I have a database with a licenses
table that contains 7 rows: https://github-to-sqlite.dogsheep.net/github/licenses
I created a licenses_fts
table for this using the following SQL:
CREATE VIRTUAL TABLE [licenses_fts] USING FTS5 (
[name],
content=[licenses]
);
That table also has 7 rows: https://github-to-sqlite.dogsheep.net/github/licenses_fts
Somehow the accompanying licenses_fts_docsize
shadow table now has 9,141 rows in it! https://github-to-sqlite.dogsheep.net/github/licenses_fts_docsize
And licenses_fts_data
has 41 rows - should I expect that to have 7 rows? https://github-to-sqlite.dogsheep.net/github/licenses_fts_data
Anyone got any ideas what's going on here? The full database (22MB) can be downloaded from https://github-to-sqlite.dogsheep.net/github.db
I have a hunch that it might be a problem with the triggers.
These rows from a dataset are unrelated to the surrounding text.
/-- The held stores of a round of a context by node and stream, in iteration order. -/
def heldOf (f : Fab) (r : Region) (ctx : Nat) (n : BitVec 32) : List (Nat × Nat × List Held) :=
  ((planeKeys r).filter fun k => kindOf k == .ag).flatMap fun k => (List.range 8).filterMap fun i =>
    let hs := (elemOf f k).ag.hold.filter fun h => h.ctx == ctx && h.round == n && h.stream == i
    if hs.isEmpty then none else some (k, i, hs)

/-- Frees what an element keeps for committed round n of a context (R111, R196). -/
def commitElem (ctx : Nat) (n : BitVec 32) (e : Elem) : Elem :=
  let keep (c : Nat) (r : BitVec 32) : Bool := !(c == ctx && rle r n)
  let e := { e with
    net := { e.net with backlog := e.net.backlog.filter fun b => keep b.1 b.2.1 }
    mt := { e.mt with jr := (e.mt.jr.map fun b => (b.1, b.2.filter fun j => keep j.ctx j.round)).filter fun b => b.2 != []
                      touch := e.mt.touch.filter fun t => keep t.2.1 t.2.2 }
    ct := { e.ct with jr := e.ct.jr.filter fun j => keep j.ctx j.round }
    ag := { e.ag with hold := e.ag.hold.filter (fun h => keep h.ctx h.round), replay := e.ag.replay.filter fun q => keep q.2.1 q.2.2.1 } }
  if (planeOf e ctx).st == .bound || (planeOf e ctx).st == .retiring then
    modPlane e ctx fun p =>
      { p with
        cround := n
        ckpts := p.ckpts.filter fun c => !rle c.round n
        run := { p.run with streams := p.run.streams.map fun q => (q.1, { q.2 with ckpts := q.2.ckpts.filter fun c => !rle c.round n }) } }
  else e

/-- Frees what a control core keeps for committed round n of a context (R199, R418). -/
def commitCore (ctx : Nat) (n : BitVec 32) (c : CC) : CC :=
  { c with
    vins := c.vins.map fun v => (v.1, { v.2 with kept := v.2.kept.filter fun q => !(q.2.1.toNat % 4 == ctx && rle q.1 n) })
    sinks := c.sinks.map fun k => (k.1, { k.2 with dlv := k.2.dlv.filter (fun d => !(d.1 == ctx && rle d.2.1 n))
                                                   drop := k.2.drop.filter fun d => !(d.1 == ctx && rle d.2.1 n) }) }

/-- Round n of a context commits in one region (R111, R119, R296, R387). -/
def commitRegion (ctx : Nat) (s : State) (rid : Nat) : State :=
  match region? s.fab rid with
  | none => s
  | some r =>
    let n := (ctxOf r ctx).cround + 1
    let held := heldOf s.fab r ctx n
    let second := (ctxPair s.fab rid ctx).head? != some rid
    let s := if second then s else performAll (held.map fun q => q.2.2.length).sum s held
    let f := (regionKeys r).foldl (fun f k => modElem f k (commitElem ctx n)) s.fab
    let f := (regionCores r).foldl (fun f c => modCc f c (commitCore ctx n)) f
    let f := modRegion f rid fun r => modCtx r ctx fun c =>
      { c with
        cround := n, halvings := 0, ivs := c.ivs.filter fun v => !rle v.1 n
        faults := c.faults.filter holdsCommit
        replayed := c.replayed.filter (fun r => !rle r n), twreplayed := c.twreplayed.filter fun r => !rle r n }
    let f := regionEvent f r 2
    let f := (regionCores r).foldl (fun f c => wcSettle f c) f
    let l := (launchOf f rid ctx r).2.launch
    let s := { s with fab := f }
    if second ∨ recFld l 326 1 = 0 then s
    else { s with hub := modPart s.hub l.part fun p => addEvent p l.fn (recFld l 320 6) 1 }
These are the triggers that are updating that FTS table: https://github-to-sqlite.dogsheep.net/github?sql=select+*+from+sqlite_master+where+type+%3D+%27trigger%27+and+tbl_name+%3D+%27licenses%27
type | name | tbl_name | rootpage | sql |
---|---|---|---|---|
trigger | licenses_ai | licenses | 0 | CREATE TRIGGER [licenses_ai] AFTER INSERT ON [licenses] BEGIN INSERT INTO [licenses_fts] (rowid, [name]) VALUES (new.rowid, new.[name]); END |
trigger | licenses_ad | licenses | 0 | CREATE TRIGGER [licenses_ad] AFTER DELETE ON [licenses] BEGIN INSERT INTO [licenses_fts] ([licenses_fts], rowid, [name]) VALUES('delete', old.rowid, old.[name]); END |
trigger | licenses_au | licenses | 0 | CREATE TRIGGER [licenses_au] AFTER UPDATE ON [licenses] BEGIN INSERT INTO [licenses_fts] ([licenses_fts], rowid, [name]) VALUES('delete', old.rowid, old.[name]); INSERT INTO [licenses_fts] (rowid, [name]) VALUES (new.rowid, new.[name]); END |
(2) By Dan Kennedy (dan) on 2020-09-07 17:40:57 in reply to 1.1 [link] [source]
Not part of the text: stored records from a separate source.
/-- The place of a drift launch (R397, R406): a warm plane, else a cold one, in the first region in row-major order; a saved one needs its own
plane. -/
def planDrift (f : Fab) (p : Part) (part : Nat) (l : Launch) : Option Plan :=
  let hosts := byCorner (f.regions.filter fun q => driftHost f part l q.1 q.2)
  let w := recFld l 12 4
  let h := recFld l 16 4
  match l.saved with
  | some i =>
    let n := ((p.saved.find? fun q => q.1 == i).map fun q => q.2.region.plane).getD 0
    (hosts.find? fun q => driftPlane f l q.2 n).map fun q => Plan.backDrift q.1
  | none =>
    let warm := if recFld l 26 1 = 1 then none else hosts.findSome? fun q =>
      ([0, 1, 2, 3].find? fun n => driftPlane f l q.2 n && (planeKeys q.2).all (holdsImage f l w h (q.2.x0, q.2.y0) n)).map fun n => Plan.drift q.1 n true
    warm.orElse fun _ => hosts.findSome? fun q => (coldPlane f l q.2).map fun n => Plan.drift q.1 n false

/-- What R397 or R406 can do for a record. -/
def planOf (f : Fab) (p : Part) (part : Nat) (l : Launch) : Option Plan :=
  if lClass l = 3 then planDrift f p part l
  else (planFree f p l fun c => (regionOf f c).isNone).orElse fun _ => planPreempt f p part l

/-- The first candidate that can be placed, and how (R396). -/
def pickLaunch (s : State) (part : Nat) : Option (Nat × Launch × Plan) :=
  let p := partOf s.hub part
  (candidates p s.clk.dtime).findSome? fun i => match p.accepted[i]? with
    | none => none
    | some l => (planOf s.fab p part l).map fun q => (i, l, q)

/-! ### Placement (R127, R398) -/

/-- A scrub of a core that joins from another function: its planes are empty, its stores and banks zero, and its debug compares clear (R126, R127,
R190, R426). -/
def scrubCore (f : Fab) (core : Nat) : Fab :=
  (List.range 100).foldl (fun f i => modElem f (100 * core + i) fun e =>
    { e with planes := [], mt := {}, ct := { halves := e.ct.halves }, ag := {}, firn := [], heldW := [], out := [], badReg := [], pend := [], dbg := 0 }) f

/-- Scrubs the cores of a list that another function used last, and notes their new user (R127). -/
def joinCores (f : Fab) (cores : List Nat) (part fn : Nat) : Fab :=
  cores.foldl (fun f c =>
    let u := tget 0 f.lastUser c
    let v := 32 * part + fn + 1
    let f := if u ≠ 0 ∧ u ≠ v then scrubCore f c else f
    { f with lastUser := tins f.lastUser c v }) f

/-- A record leaves the accepted list as it wins a placement (R396). -/
def wonPart (p : Part) (i : Nat) (l : Launch) : Part :=
  { p with accepted := p.accepted.eraseIdx i, rrLast := tput 0 p.rrLast (lRank l) ((lIndex l + 1) % 153) }

/-- A load of a launch's image for a region. -/
def loadOf (rid : Nat) (r : Region) (cold : Bool) : Load :=
  { part := r.launch.part, rid := some rid, fn := r.launch.fn, image := lImage r.launch, x0 := r.x0, y0 := r.y0, w := r.w, h := r.h, plane := r.plane, cold := cold }

/-- Binds warm or loads cold the region just placed. -/
def beginLaunch (s : State) (rid : Nat) (warm cold : Bool) : State :=
  match region? s.fab rid with
  | none => s
  | some r => if warm then prepareStart s rid else { s with fab := openLoad s.fab (loadOf rid r cold) }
The FTS5 data structures are internally consistent and there is no corruption at the database level but, as you say, the "licenses_fts" index does not match the contents of the "licenses" table.
Your triggers look correct to me.
Are you using "REPLACE INTO", or "UPDATE OR REPLACE" on the "licenses" table without having first executed "PRAGMA recursive_triggers = 1"? The docs note that delete triggers will not be fired in this case, which would explain things. Second paragraph under "REPLACE" here:
https://www.sqlite.org/lang_conflict.html
Other than that, could there be any code that writes to "licenses_fts" directly - bypassing "licences" altogether.
Dan.
(3) By Simon Willison (simonw) on 2020-09-07 17:59:14 in reply to 2 [link] [source]
Thanks - that's really useful. I didn't know about recursive_triggers
.
I just noticed that the triggers are operating on rowid
but the license
table has a text primary key, so I'm thinking maybe that could be part of the problem:
CREATE TABLE [licenses] (
[key] TEXT PRIMARY KEY,
[name] TEXT,
[spdx_id] TEXT,
[url] TEXT,
[node_id] TEXT
);
(4) By Simon Willison (simonw) on 2020-09-07 18:22:47 in reply to 3 [link] [source]
Another possibility: I noticed on https://www.sqlite.org/rowidtable.html this note:
If the rowid is not aliased by INTEGER PRIMARY KEY then it is not persistent and might change. In particular the VACUUM command will change rowids for tables that do not declare an INTEGER PRIMARY KEY. Therefore, applications should not normally access the rowid directly, but instead use an INTEGER PRIMARY KEY.
I ran VACUUM
on that database quite often. Is it possible that running VACUUM
is rewriting the rowid
values for the licenses
table but leaving the values in the licenses_fts
table unchanged? If so, maybe I get a new set of orphaned duplicate rows every time I vacuum?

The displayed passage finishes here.